A la salida del túnel de Las Américas, Este-Oeste, los dos carriles centrales dicen bien claro: “HACIA EL ELEVADO”. Pero un tropel de chóferes de vehículos públicos y cientos de conductores privados, expresión de la viveza criolla, se desplaza por los laterales norte y sur hasta agolparse en la entrada, violentando el derecho a subir de todos los que han respetado las normas.

Lo mismo en la Kennedy, la 27 de Febrero,  la Máximo Gómez, la Independencia y en la Luperón, donde hasta quitan o aplastan los conos naranja colocados para ordenar el tráfico, corren en vía contraria y se estacionan a ambos lados.

El caos ocurre a todas horas, todos los días y todo el año, a la vista de los agentes.

En cualquier otra avenida, el carril exclusivo para doblar es útil a cualquier objetivo de desorden, menos para el fin con que ha sido creado. A menudo, dos y tres hileras de vehículos se detienen en paralelo, bloqueando a quienes deben seguir derecho.

En cualquier avenida se puede verificar que las direccionales de los vehículos parece que están de adorno. El chófer dominicano acelera para impedir el paso a quienes la han puesto con la pretensión de doblar. Los semáforos importan un bledo. Verde, rojo y amarillo significan lo mismo: seguir. No bien cambia a verde, estalla un atronador sonar de bocinas para que el de adelante arranque desesperado.

La señal de “No pasajero” es para montar pasajeros; la de “No doble en U” es para doblar en U; la que manda a ir despacio y hacer silencio porque se trata de una zona escolar o de un centro de salud, es para correr mucho y repiquetear las bocinas. La de “No estacione” es para estacionarse. Cualquier esquina es una parada de carros destartalados. Cualquier espacio es lugar ideal para dejar pasajeros. Lo hacen hasta en el centro de las avenidas más transitadas y debajo de los semáforos aunque estén en verde. Los choferes de microbuses de los sindicatos usan todos los carriles, zigzaguean y desafían a todo el mundo, no usan luces direccionales ni de freno. No hay reglas para ellos.
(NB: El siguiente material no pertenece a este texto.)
-- ==== Sys2Proof/Machine/Fabric.lean ====
section
/-! DEFINITION. Writes on their way to another die, to a host or to a replicated page, what engine reads see, and when a
release covers them (spec/14 R361-R372, R378). -/

namespace Sys2Proof.Machine

/-! ### Homes and replicas -/

/-- Where an address is at home: a die 0-7, or 8 + host port. -/
def homeOf (a : Nat) : Nat :=
  if a < 2 ^ 40 then a / 2 ^ 37
  else match physCluster a with
    | some c => dieOf c
    | none => 8 + (a - 2 ^ 64) / 2 ^ 63

/-- The frame of a cluster's replica of a record (R371). -/
def replicaOf (s : State) (cl p fri : Nat) : Option Nat :=
  ((getCp s cl p).replicas.find? (fun e => e.1 == fri)).map (·.2)

/-- Clusters that hold a replica of the record. -/
def replicaClusters (s : State) (p fri : Nat) : List Nat :=
  (s.clParts.filter (fun e => e.1 % 16 == p && e.2.replicas.any (fun r => r.1 == fri))).map (fun e => e.1 / 16)

/-! ### Egress buffers (R370, R372) -/

/-- Bytes with the part of a buffered write that falls among them. -/
def overlay (a : Nat) (bs : List Byte) (e : EgWrite) : List Byte :=
  bs.mapIdx (fun i b => if e.addr ≤ a + i ∧ a + i < e.addr + e.bytes.length then e.bytes.getD (a + i - e.addr) b else b)

/-- What an engine of die `d` reads at `a`: a word with a write in its die's egress buffers is answered from there. -/
def engRead (s : State) (d a n : Nat) : List Byte :=
  (s.egress.filter (fun e => e.src == d)).foldl (overlay a) (rdBytes s.mem a n)

/-- A write falls among `n` bytes at `a`. -/
def meets (a n : Nat) (e : EgWrite) : Bool := decide (e.addr < a + n ∧ a < e.addr + e.bytes.length)

/-- An engine of die `d` has been answered from its die's buffers for `n` bytes at `a`: those writes are covered by every later
release of the die, so that no read that happens after this one finds an older value (R368, R370). -/
def seeWrites (s : State) (d a n : Nat) : State :=
  { s with egress := listUpd s.egress (fun e => e.src == d && meets a n e) (fun e => { e with seen := true }) }

/-- Fill the full-empty bits of the words that `n` bytes at `a` touch. -/
def fillWords (s : State) (a n : Nat) : State :=
  (List.range ((a % 8 + n + 7) / 8)).foldl (fun s i => feFill s (wordOf a + 8 * i)) s

/-- The banks that `n` bytes at `a` lie in (R56). -/
def banksOf (a n : Nat) : List Nat :=
  match physCluster a with
  | none => []
  | some cl => (List.range ((a % 64 + n + 63) / 64)).map (fun i => 32 * cl + (a / 64 + i) % 32)

/-- The engine-port writes of the next cycle have begun at a bank of these bytes: the engine-port reads of this cycle are over
there (R365). -/
def bankShut (s : State) (a n : Nat) : Bool := (banksOf a n).any (fun b => s.written.contains b)

/-- A write is performed at its home. -/
def perform (s : State) (a : Nat) (bs : List Byte) (full : Bool) : State :=
  let s := { wrMem s a bs with written := (banksOf a bs.length).foldl setAdd s.written }
  if full then fillWords s a bs.length else s

/-- The command's leases have not ended: its batch has not committed (R272, R274). -/
def tileHolds (s : State) (c : TileCmd) : Bool := !(c.commit.any (fun n => decide (n ≤ s.cycle)))

/-- A tile command of the address's cluster leases some of the bytes (R190, R275). -/
def tileLeased (s : State) (a n : Nat) : Bool :=
  match physCluster a with
  | none => false
  | some cl =>
    let hit := fun (r : Nat × Nat) => decide (r.1 < a + n ∧ a < r.1 + r.2)
    s.clParts.any (fun e => e.1 / 16 == cl && e.2.tiles.any (fun c => tileHolds s c && c.leases.any hit))

/-- A tile command leases some of these bytes of a replica of the record: no write to them is sequenced (R275, R371). -/
def replLeased (s : State) (p fri off n : Nat) : Bool :=
  (replicaClusters s p fri).any (fun c => (replicaOf s c p fri).any (fun f => tileLeased s (sramBase c f + off) n))

/-- A buffered write must be performed before a later one: the same source unit and destination (R369), or a common
word, whose writes keep the order in which the source die's readers see them (R368). -/
def behind (e later : EgWrite) : Bool :=
  (e.unit == later.unit && e.dst == later.dst)
    || decide (wordOf e.addr < later.addr + later.bytes.length ∧ wordOf later.addr < e.addr + e.bytes.length)

/-- Perform the buffered write at position `i`. -/
def drainAt (s : State) (i : Nat) : State :=
  match s.egress[i]? with
  | none => s
  | some e => perform { s with egress := s.egress.eraseIdx i } e.addr e.bytes e.full

/-- The buffered writes that may be performed next: none before it in its order, and none into a range that a tile command
leases (R190, R275, R368, R369). -/
def drainable (s : State) : List Nat :=
  (List.range s.egress.length).filter (fun i =>
    match s.egress[i]? with
    | none => false
    | some e => !tileLeased s e.addr e.bytes.length && !((s.egress.take i).any (fun q => behind q e)))

/-- The buffered writes that `want` names or that come before one of them in its order. -/
def wanted (want : EgWrite → Bool) : List EgWrite → List (EgWrite × Bool)
  | [] => []
  | e :: l =>
    let r := wanted want l
    (e, want e || r.any (fun x => x.2 && behind e x.1)) :: r

/-- Perform the marked writes in their order. None is held by a tile command: the writes on their way into a range are performed
before the range is leased (`settleLeases`), and a unit holds the later ones back (R190, R275; log 7). -/
def drainMarked : List (EgWrite × Bool) → List EgWrite → State → State
  | [], kept, s => { s with egress := kept }
  | (e, m) :: l, kept, s =>
    if m then drainMarked l kept (perform s e.addr e.bytes e.full) else drainMarked l (kept ++ [e]) s

/-- Perform the buffered writes that `want` names, with what comes before them. -/
def drainOut (s : State) (want : EgWrite → Bool) : State := drainMarked (wanted want s.egress) [] s

/-- A replica applies a write (R371). -/
def applyRepl (s : State) (w : ReplWrite) (cl : Nat) : State :=
  match replicaOf s cl w.pid w.fri with
  | some f => perform s (sramBase cl f + w.off) w.bytes w.full
  | none => s

/-- The replicas that `want` names by partition and cluster apply every write that is sequenced, in the order of sequencing
(R371). -/
def settleRepl (s : State) (want : Nat → Nat → Bool) : State :=
  let mine := fun (w : ReplWrite) => w.seqd && w.left.any (want w.pid)
  let s' := (s.repl.filter mine).foldl (fun s w => (w.left.filter (want w.pid)).foldl (fun s c => applyRepl s w c) s) s
  let rest := listUpd s.repl mine (fun w => { w with left := w.left.filter (fun c => !want w.pid c) })
  { s' with repl := rest.filter (fun w => !(w.seqd && w.left.isEmpty)) }

/-- A release at PACKAGE scope or wider by an agent of die `d`: the writes that completed operations left in the die's
buffers, and those that an engine of the die has read from there, are performed at their homes, and every replica applies what
is sequenced, so that no read that happens after the release finds an older value (R363, R368, R370, R371; log 7). -/
def relDrain (s : State) (d : Nat) : State :=
  settleRepl (drainOut s (fun e => e.src == d && (e.seen || !(s.ops.any (fun o => o.id == e.op))))) (fun _ _ => true)

/-- Before a tile command of cluster `cl` leases ranges, the writes on their way into them are performed, and the cluster's
replicas apply what is sequenced (R190, R275, R371; log 7). -/
def settleLeases (s : State) (cl : Nat) (l : List (Nat × Nat)) : State :=
  settleRepl (drainOut s (fun e => l.any (fun r => meets r.1 r.2 e))) (fun _ c => c == cl)

/-- Before an engine of die `d` reads and writes `n` bytes at `a` at their home, the buffered writes of its die to them are
performed (R363, R368, R370). -/
def settleWord (s : State) (d a n : Nat) : State := drainOut s (fun e => e.src == d && meets a n e)

/-- Number of an operation's source unit (R369). -/
def unitNo (o : Op) : Nat := 64 * o.cl + (if onChannel o.kind then o.unit else 8 + o.lane)

/-- An engine write of bytes, with the full-empty bits of its words on request (R195): to a replicated page it goes to the
sequencer die (R371), to another die or a host it stands in an egress buffer (R370, R372). -/
def putWord (s : State) (o : Op) (w : OutWord) : State :=
  if w.repl then { s with repl := s.repl ++ [⟨o.pid, w.fri, w.addr % 32768, unitNo o, o.id, w.bytes, w.full, false, []⟩] }
  else if homeOf w.addr = dieOf o.cl then perform s w.addr w.bytes w.full
  else { s with egress := s.egress ++ [⟨dieOf o.cl, homeOf w.addr, unitNo o, o.id, o.task, w.addr, w.bytes, w.full, false⟩] }

/-- The units under way of the operations that `want` names are finished: their words are written in their order. -/
def flushOut (s : State) (want : Op → Bool) : State :=
  let s' := (s.ops.filter want).foldl (fun s o => o.out.foldl (fun s w => putWord s o w) s) s
  { s' with ops := listUpd s.ops want (fun o => { o with out := [] }) }

/-- Before its frame is moved, spilled or copied, the units that write it are finished, and every write on its way to it is
performed (R203). -/
def settleFrame (s : State) (a : Nat) : State :=
  drainOut (flushOut s (fun o => o.out.any (fun w => decide (a ≤ w.addr ∧ w.addr < a + 32768)))) (meets a 32768)

/-! ### Completion (R185, R370-R372, R378) -/

/-- The operation's writes have gone as far as its scope demands. -/
def drained (s : State) (o : Op) : Bool :=
  !(s.egress.any (fun e => e.op == o.id && (decide (5 ≤ o.scope) || (decide (e.dst < 8) && decide (3 ≤ o.scope)))))
    && !(s.repl.any (fun e => e.op == o.id))

/-- The fences before an operation let it read, or write and complete (R378). -/
def depsMet (s : State) (o : Op) (rd wr : Bool) : Bool :=
  o.deps.all (fun d =>
    let pending := s.ops.any (fun q => q.id == d.id)
    let away := d.home && d.wr && s.egress.any (fun e => e.op == d.id)
    !((rd && d.rd && (pending || away)) || (wr && d.wr && (pending || away))))

/-- The operation has done everything but its completion, and may complete. -/
def mayComplete (s : State) (o : Op) : Bool := o.fin.isSome && drained s o && depsMet s o false true

/-- Complete an operation with its result and its flags (R185, R310). -/
def finishOp (s : State) (o : Op) (x : Nat) : State :=
  completeOp (if o.flags = 0 then s else addFlags s o.task o.pid o.flags) o x

/-- Everything but the completion is done: it completes at once when it may. -/
def doneOp (s : State) (id x : Nat) : State :=
  let s := updOp s id (fun o => { o with fin := some x })
  match s.ops.find? (fun o => o.id == id) with
  | some o => if mayComplete s o then finishOp s o x else s
  | none => s

/-- The pending operations of a strand's task as a fence sees them (R378): `kind` 1 REL, 2 ACQ, 3 AR. After an AR fence no
read is performed before every earlier operation has completed, as the store-buffering case requires. One that has completed at
a narrower scope counts as pending while a write of its own is on its way. -/
def fenceDeps (s : State) (task kind scope : Nat) : List Dep :=
  let reads : OpKind → Bool := fun k => match k with
    | .fst | .pgalloc | .pgfree | .launch | .msend | .dqsend => false
    | _ => true
  let wr := kind % 2 == 1
  (s.ops.filter (fun o => o.task == task)).filterMap (fun o =>
    let rd := decide (2 ≤ kind) && (wr || reads o.kind)
    if rd || wr then some ⟨o.id, rd, wr, decide (3 ≤ scope)⟩ else none)
  ++ (if wr && decide (3 ≤ scope) then
      (s.egress.filter (fun e => e.task == task && !(s.ops.any (fun o => o.id == e.op)))).map
        (fun e => ⟨e.op, decide (2 ≤ kind), true, true⟩)
    else [])

/-! ### Frames that move at once (R154, R178) -/

/-- Make the record's frame local to `cl` at once (PGFILL, PGPIN): bytes and full-empty bits move, LOC is rewritten and
its translations are dropped (R154). None without a frame within quota. -/
def makeLocal (s : State) (cl p fri : Nat) : Option State :=
  if localRec s p fri cl then some s
  else
    match frameInQuota s cl p fri with
    | none => none
    | some (f, s) =>
      let s := settleFrame s (recPhys s p fri)
      let s := copyFrame s (sramBase cl f) (recPhys s p fri)
      let s := returnStorage s p fri
      some (invalidate (setLoc s p fri 1 (sramLoc cl f)) p fri)

end Sys2Proof.Machine
end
Son la ley, y la aplican con fiereza, palos, pistolas y machetes en manos.

En las carreteras estrechas, dos patanas compiten paralelas a alta velocidad; un cabezote con dos furgones articulados truena a mil por hora; un autobús atisbado de pasajeros, a alta velocidad, sigue a medio metro a un jeepeta para que se quite del medio; un camión Daihatsu con una montaña de plátanos torcida transita haciendo malabares para mantener el equilibrio y no irse a pique; una camioneta vetusta, botando pedazos de hierro, sin luces, con los neumáticos lisos, avanza lentamente por el carril izquierdo, cargada de vegetales…

Un motociclista suicida pasa acostado a todo lo largo de su “nave”, como un bólido. Un gracioso casi te explota los ojos con su panel de luces led prohibidas. Un tanquero de combustible, una patana cargada de cemento y varillas, un camión full de cervezas y otro de refresco, cierran a los demás la posibilidad de avanzar. Van paralelos…

¿Quién no ha sufrido estas escenas?

Estamos en tiempo de caos. Y la tendencia es agravarse, pese a los esfuerzos de la autoridad. Esto así porque los actores del desorden son indolentes y se gozan sus desmanes. Y se burlan de los daños que provocan a los demás. Están muy lejos de ser ciudadanos. Su conciencia es cero. 

Que nadie espere entonces reducción de la vergonzosa tasa morbimortalidad por siniestros de tránsito, la más alta de América y el Caribe, la segunda del mundo. 2,804 personas murieron en 2017, una media de 7.6 fallecidos por día, según la directora del Instituto Nacional de Tránsito y Transporte Terrestre, Claudia de los Santos.

El luto acecha, y no solo a las familias de los chóferes y conductores desalmados. Todos estamos en riesgo. Todos, por tanto, deberíamos esforzarnos en cambiar este panorama tan sombrío.